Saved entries
#####
/-- The live thread that owns a physical row of a core. -/
def State.ownerOf (s : State) (core : BitVec 12) (p : Nat) : Option Thread :=
  s.threads.find? fun x => x.tid.core = core && decide (x.base.toNat ≤ p / 256) && decide (p / 256 < x.base.toNat + x.n)

/-- The check columns of a row are reached by n bytes from a byte on (R33). -/
def inCheckBytes (byte n : Nat) : Bool := decide (104 < byte + n)

/-- The pieces of a near-window access of n bytes, or its fault: R12 to R15, R33. `word` says that the access may use the
arrival-word page: an aligned 8-byte load, a 64-bit AMO, an arrival instruction. -/
def State.nearPieces (s : State) (t : Thread) (k : Kind) (va : Dword) (n : Nat) (word : Bool) : Except XFault (List Piece) :=
  let o := va.toNat - nearBase
  if o + n ≤ 256 * t.n * 128 then
    let ps := (cuts 128 o n).map fun (a, len) =>
      (⟨.row t.tid.core (BitVec.ofNat 12 (physRow t.base t.n (a / 128))) (BitVec.ofNat 7 (a % 128)), len,
        BitVec.ofNat 64 (nearBase + a), none⟩ : Piece)
    if t.checked && k.writes && (cuts 128 o n).any (fun (a, len) => inCheckBytes (a % 128) len) then
      .error (XFault.plain cCHKCOL va)
    else .ok ps
  else if 0x100000 ≤ o ∧ o + n ≤ 0x300000 then
    let rows := (cuts 128 (o - 0x100000) n).map fun (a, len) =>
      (BitVec.ofNat 12 (t.tid.core.toNat / 4 * 4 + a / 0x80000), a % 0x80000 / 128, a % 128, len, a)
    if rows.any (fun (c, p, _, _, _) => match s.ownerOf c p with | none => true | some x => x.ctx != t.ctx) then
      .error (XFault.plain cPLYOWN va)
    else if k.writes && rows.any (fun (c, p, b, len, _) =>
        (match s.ownerOf c p with | none => false | some x => x.checked) && inCheckBytes b len) then
      .error (XFault.plain cCHKCOL va)
    else .ok (rows.map fun (c, p, b, len, a) =>
      ⟨.row c (BitVec.ofNat 12 p) (BitVec.ofNat 7 b), len, BitVec.ofNat 64 (nearBase + 0x100000 + a), none⟩)
  else if word && decide (0x300000 ≤ o) && decide (o + 8 ≤ 0x301000) && o % 8 == 0 && n == 8 then
    .ok [⟨.arr (arrKey t.ctx (clusterOf t.tid.core) (BitVec.ofNat 9 ((o - 0x300000) / 8))), 8, va, none⟩]
  else .error (XFault.plain cNEARRANGE va)

/-- Whether a physical address is reached through a device-class page or lies in MMIO. -/
def Xl.device (x : Xl) : Bool := x.cls == 2#2

/-- The translated parts of an access, one for each line, and the faults of its pages in address order. -/
def State.pageParts (s : State) (t : Thread) (k : Kind) (va : Dword) (n : Nat) :
    List (Dword × Nat × Except XFault Xl) :=
  (cuts 65536 va.toNat n).flatMap fun (a, len) =>
    match s.translate t.tid.core t.ctx k (BitVec.ofNat 64 a) with
    | .error f => [(BitVec.ofNat 64 a, len, .error f)]
    | .ok _ => (cuts 128 a len).map fun (b, m) =>
        (BitVec.ofNat 64 b, m, s.translate t.tid.core t.ctx k (BitVec.ofNat 64 b))

/-- Where a translated part is performed. -/
def Xl.place (x : Xl) : Place := if x.device then .dev x.pa else .mem x.pa (x.cls == 0#2) x.repl

/-- Whether the host has completed a request for one of n bytes with an error (R17). -/
def State.hostFails (s : State) (pa n : Nat) : Bool :=
  isHost pa && (List.range ((pa + n - 1) / 8 + 1 - pa / 8)).any fun i => look false s.host.errors (pa / 8 + i)

/-- Whether a read of n bytes of one line meets such an error: one that the home slice holds asks nothing of the host. -/
def State.readFails (s : State) (pa n : Nat) : Bool := !(s.l2At (pa / 128)).held && s.hostFails pa n

/-- Whether a load meets such an error: bytes that its core's L1 holds ask nothing of the slice. -/
def State.loadFails (s : State) (core : BitVec 12) (x : Xl) (n : Nat) : Bool :=
  s.readFails x.pa n && !(x.cls == 0#2 && s.l1Holds core x.pa n)

/-- The pieces of an access of n bytes to a virtual address by a thread, or its faults in address order; nothing has been
performed (R10 to R15, R17, R18, R43, R44, R63, R113, R219). An access that starts below 2^56 and runs past it raises ADDRFORM with
its lowest address (log 60). -/
def State.resolve (s : State) (t : Thread) (k : Kind) (va : Dword) (n : Nat) (word : Bool) :
    Except (List XFault) (List Piece) :=
  let a := va.toNat
  let z := a + n - 1
  if 2 ^ 56 ≤ a then .error [XFault.plain cADDRFORM va]
  else if regionOf a = .sup ∧ !t.priv then .error [XFault.plain cPRIVSPACE va]
  else if 2 ^ 56 ≤ z then .error [XFault.plain cADDRFORM va]
  else if regionOf a ≠ regionOf z then .error [XFault.plain cNEARRANGE va]
  else if regionOf a = .near then
    match s.nearPieces t k va n word with
    | .error f => .error [f]
    | .ok ps => .ok ps
  else
    let parts := s.pageParts t k va n
    let faults := parts.filterMap fun (_, _, r) => match r with | .error f => some f | .ok _ => none
    if faults ≠ [] then .error faults
    else
      let ok : List Piece := parts.filterMap fun (b, m, r) => match r with
        | .error _ => none
        | .ok x => some (⟨x.place, m, b, some x⟩ : Piece)
      if ok.any (fun p => match p.xl with | none => false | some x => x.device) then
        match ok with
        | [⟨.dev pa, _, _, some x⟩] =>
          if k = .amo then
            (if isMmio pa then .error [XFault.plain cPHYSHOLE va]
             else .error [⟨cPGPERM, va, if x.big then 2 else 3, 2, 0, k.code, x.big⟩])
          else if !((n == 4 || n == 8) && pa % n == 0) then .error [XFault.plain cPHYSHOLE va]
          else if s.hostFails pa n then .error [XFault.plain cPHYSHOLE va]
          else .ok ok
        | _ => .error [if k = .amo then ⟨cPGPERM, va, 3, 2, 0, k.code, false⟩ else XFault.plain cPHYSHOLE va]
      else match (if k = .write then none else ok.find? fun p => match p.xl with
          | none => false
          | some x => if k = .read then s.loadFails t.tid.core x p.len else s.readFails x.pa p.len) with
        | some p => .error [XFault.plain cPHYSHOLE p.va]
        | none => .ok ok

/-! ### Fault records: R54 -/

/-- The virtual address bits [55:16] that a fault lists. -/
def XFault.page (f : XFault) : Nat := f.va.toNat / 65536

/-- The page in which a fault was met, by its first page of 64 KiB. -/
def XFault.base (f : XFault) : Nat := if f.big then f.page / 8192 * 8192 else f.page

/-- The faults that R54 records, one for each distinct page, in order; a page of 512 MiB is listed by the address of its first
fault (log 60). -/
def recorded (fs : List XFault) : List XFault :=
  (fs.filter (·.cause ≠ 0)).foldl (fun acc f => if acc.any (·.base = f.base) then acc else acc ++ [f]) []

/-- The detail code of a record: that of the first PGSHR among the faults it lists (Table 2.8, R54). -/
def recordDetail (l : List XFault) : Nat := ((l.find? fun f => f.cause = 6).map (·.detail)).getD 0

/-- The translation fault record written at XFRA (R54). -/
def State.record (s : State) (ctx : BitVec 16) (fs : List XFault) (vec : Bool) : State :=
  let l := recorded fs
  if l = [] then s
  else
    let at_ := (s.ctxAt ctx).xfra.toNat / 512 * 512
    let kept := l.take 32
    let d0 := packFields [(kept.length, 6, 0), (if 32 < l.length then 1 else 0, 1, 6), (if vec then 1 else 0, 1, 7),
      (recordDetail kept, 8, 8)]
    let ds := d0 :: kept.map fun f =>
      packFields [(f.page, 40, 16), (f.level, 3, 8), (f.kind, 3, 5), (f.cause, 3, 0)]
    s.homeWrite at_ 0 (ds.flatMap fun d => leBytes 8 d.toNat)

/-- The precise trap of an access that faults: the first fault's code and address (Table 16.1), its record written. -/
def State.accessFault (s : State) (fs : List XFault) (vec : Bool) : State :=
  match fs with
  | [] => s
  | f :: _ =>
    (s.record s.th.ctx fs vec).fault
      { TrapInfo.mk0 f.code f.va with sub := if f.code = cPGSHR then BitVec.ofNat 8 f.detail else 0 }
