/-- The bits of a field's footprint. -/
def FieldEnt.raw (f : FieldEnt) (r : Row) : Nat := (r >>> f.cols.1).toNat % 2 ^ (f.cols.2 - f.cols.1)

/-- A field's footprint in a row replaced. -/
def State.putRaw (s : State) (e : Nat) (v : BitVec 6) (x : Nat) : State :=
  let f := s.th.ent v
  s.setBits e f.cols.1 (f.cols.2 - f.cols.1) x

/-- A word whose restart points are numbered by its passes: the fields it reads or writes in the rows it works on, those it writes there, the
tag it writes, whether it keeps partial sums in v63 of every row (R281), and the values of its other operands. -/
structure Passes where
  word : IWord
  fields : List (BitVec 6)
  dst : List (BitVec 6)
  tag : List (BitVec 4)
  wide : Bool
  inputs : List Nat
  deriving DecidableEq, Repr

/-- What a word with passes finds in a row: its fields and its tag in a row it works on, else the work field alone. -/
def State.passRow (s : State) (x : Passes) (es : List Nat) (e : Nat) : List Nat :=
  if es.contains e then
    x.fields.map (fun v => (s.th.ent v).raw (s.seen e)) ++ x.tag.map fun k => if s.tagBit e k then 1 else 0
  else [(s.th.ent workField).raw (s.seen e)]

/-- The rows that a word with passes uses. -/
def Passes.rows (x : Passes) (n : Nat) (es : List Nat) : List Nat :=
  if x.wide then es ++ (List.range (256 * n)).filter fun e => !es.contains e else es

/-- What a word's remaining passes depend on beside its rows: its other operands, the places of its fields, the formats it captured. -/
def State.passInputs (s : State) (c : VCtx) (x : Passes) : List Nat :=
  x.inputs ++ (x.fields.map fun v => (s.th.ent v).base.toNat + 1024 * (s.th.ent v).width.toNat + (if (s.th.ent v).trust then 131072 else 0))
    ++ c.ty.nfs.map fun i => c.nf[i.toFin].toNat

/-- What is known of the passes left from a point, for the operands as they stand (R161). -/
def State.pointAt (s : State) (c : VCtx) (x : Passes) (k : Nat) : Option StopPoint :=
  s.points.find? fun p => p.word == x.word && p.mode == c.mode && p.vl == c.vl && p.pass == k && p.inputs == s.passInputs c x

/-- A word that resumes at a point: in rows that stand as the stop left them, the fields are taken as they were before the word
began, so that it gives the results of an uninterrupted run (R340); the passes left give, in the other rows, results that the
specification does not state (R34, R161), and these rows are answered. -/
def State.resumed (s : State) (c : VCtx) (x : Passes) (es : List Nat) : State × List Nat :=
  match s.th.resumesAt with
  | none => (s, [])
  | some k =>
    match s.pointAt c x k with
    | none => (s, x.rows s.th.n es)
    | some p =>
      let same (e : Nat) : Option StopRow := p.rows.find? fun r => r.e == e && r.after == s.passRow x es e
      ((es.filterMap same).foldl (fun s r => (x.fields.zip r.before).foldl (fun s (v, b) => s.putRaw r.e v b) s) s,
        (x.rows s.th.n es).filter fun e => (same e).isNone)

/-- The next restart point at which a word is to stop, past the one it resumed at. -/
def Thread.passAfter (t : Thread) (k : Nat) : Nat := (BitVec.ofNat 32 (t.resumesAt.getD 0 + 1 + k)).toNat

/-- A word stopped at a restart point of its passes: the fields and the tag it writes hold partial results, its work field partial values;
what its passes left will give from there is remembered, but for rows of which it is not known (log 53). `s0` is the state in which
every row stands as it did before the word began; `outs` are the rows in which fields are written. -/
def State.atPass (s0 : State) (c : VCtx) (x : Passes) (es outs lost : List Nat) (k : Nat) (acc : Option (BitVec 128)) : State :=
  let pass := s0.th.passAfter k
  let s := s0.paused es pass acc
  let s := outs.foldl (fun s e => x.dst.foldl (fun s v => s.putRaw e v ((Config.freeBits s.tick (e + 4096 * v.toNat)).toNat)) s) s
  let s := es.foldl (fun s e => x.tag.foldl (fun s t => s.setTag e t (Config.coin s.tick (64 + e))) s) s
  let s := if x.wide then s.freeField workField (List.range (256 * s.th.n)) else s
  let rows := (x.rows s.th.n es).filter fun e => !lost.contains e
  { s with points := ⟨x.word, c.mode, c.vl, pass, s0.passInputs c x,
      rows.map fun e => ⟨e, s0.passRow x es e, s.passRow x es e⟩⟩ :: s.points }

/-- A result that the specification does not state, in the form of another: any bits, any count up to P, any flags (log 53). -/
def State.freeOut (s : State) (c : VCtx) (e : Nat) (o : EOut) : EOut :=
  ⟨(Config.freeBits s.tick (8192 + e)).toNat, o.t.map fun _ => Config.choose s.tick (8192 + e) % (c.fmt.prec + 1),
    BitVec.ofNat 8 (Config.choose s.tick (16384 + e))⟩

/-- Results of a resumed word, free in the rows of which the passes left are not known, or in all where rows depend on one another. -/
def State.lostOut (s : State) (c : VCtx) (lost : List Nat) (all : Bool) (rs : List (Nat × EOut)) : List (Nat × EOut) :=
  if lost.isEmpty then rs else rs.map fun (e, o) => (e, if all || lost.contains e then s.freeOut c e o else o)

/-- The fields of a b operand and of a list of fields. -/
def Ew.fields (x : Ew) : List (BitVec 6) := x.reads ++ (match x.b with | none => [] | some b => b.vfield)

/-- The values of a b operand that is no field element of the row. -/
def BVal.inputs (b : BVal) : List Nat :=
  match b with
  | .perRow _ => []
  | .const x t => [x, t]
  | .seg xs => xs.flatMap fun x => [x.bits, x.t]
#####
WHAT NEEDS TO BE DONE
Return all lines of the data in which the string "partial" appears.

RESPONSE AREA
tag it writes, whether it keeps partial sums in v63 of every row (R281), and the values of its other operands. -/
/-- A word stopped at a restart point of its passes: the fields and the tag it writes hold partial results, its work field partial values;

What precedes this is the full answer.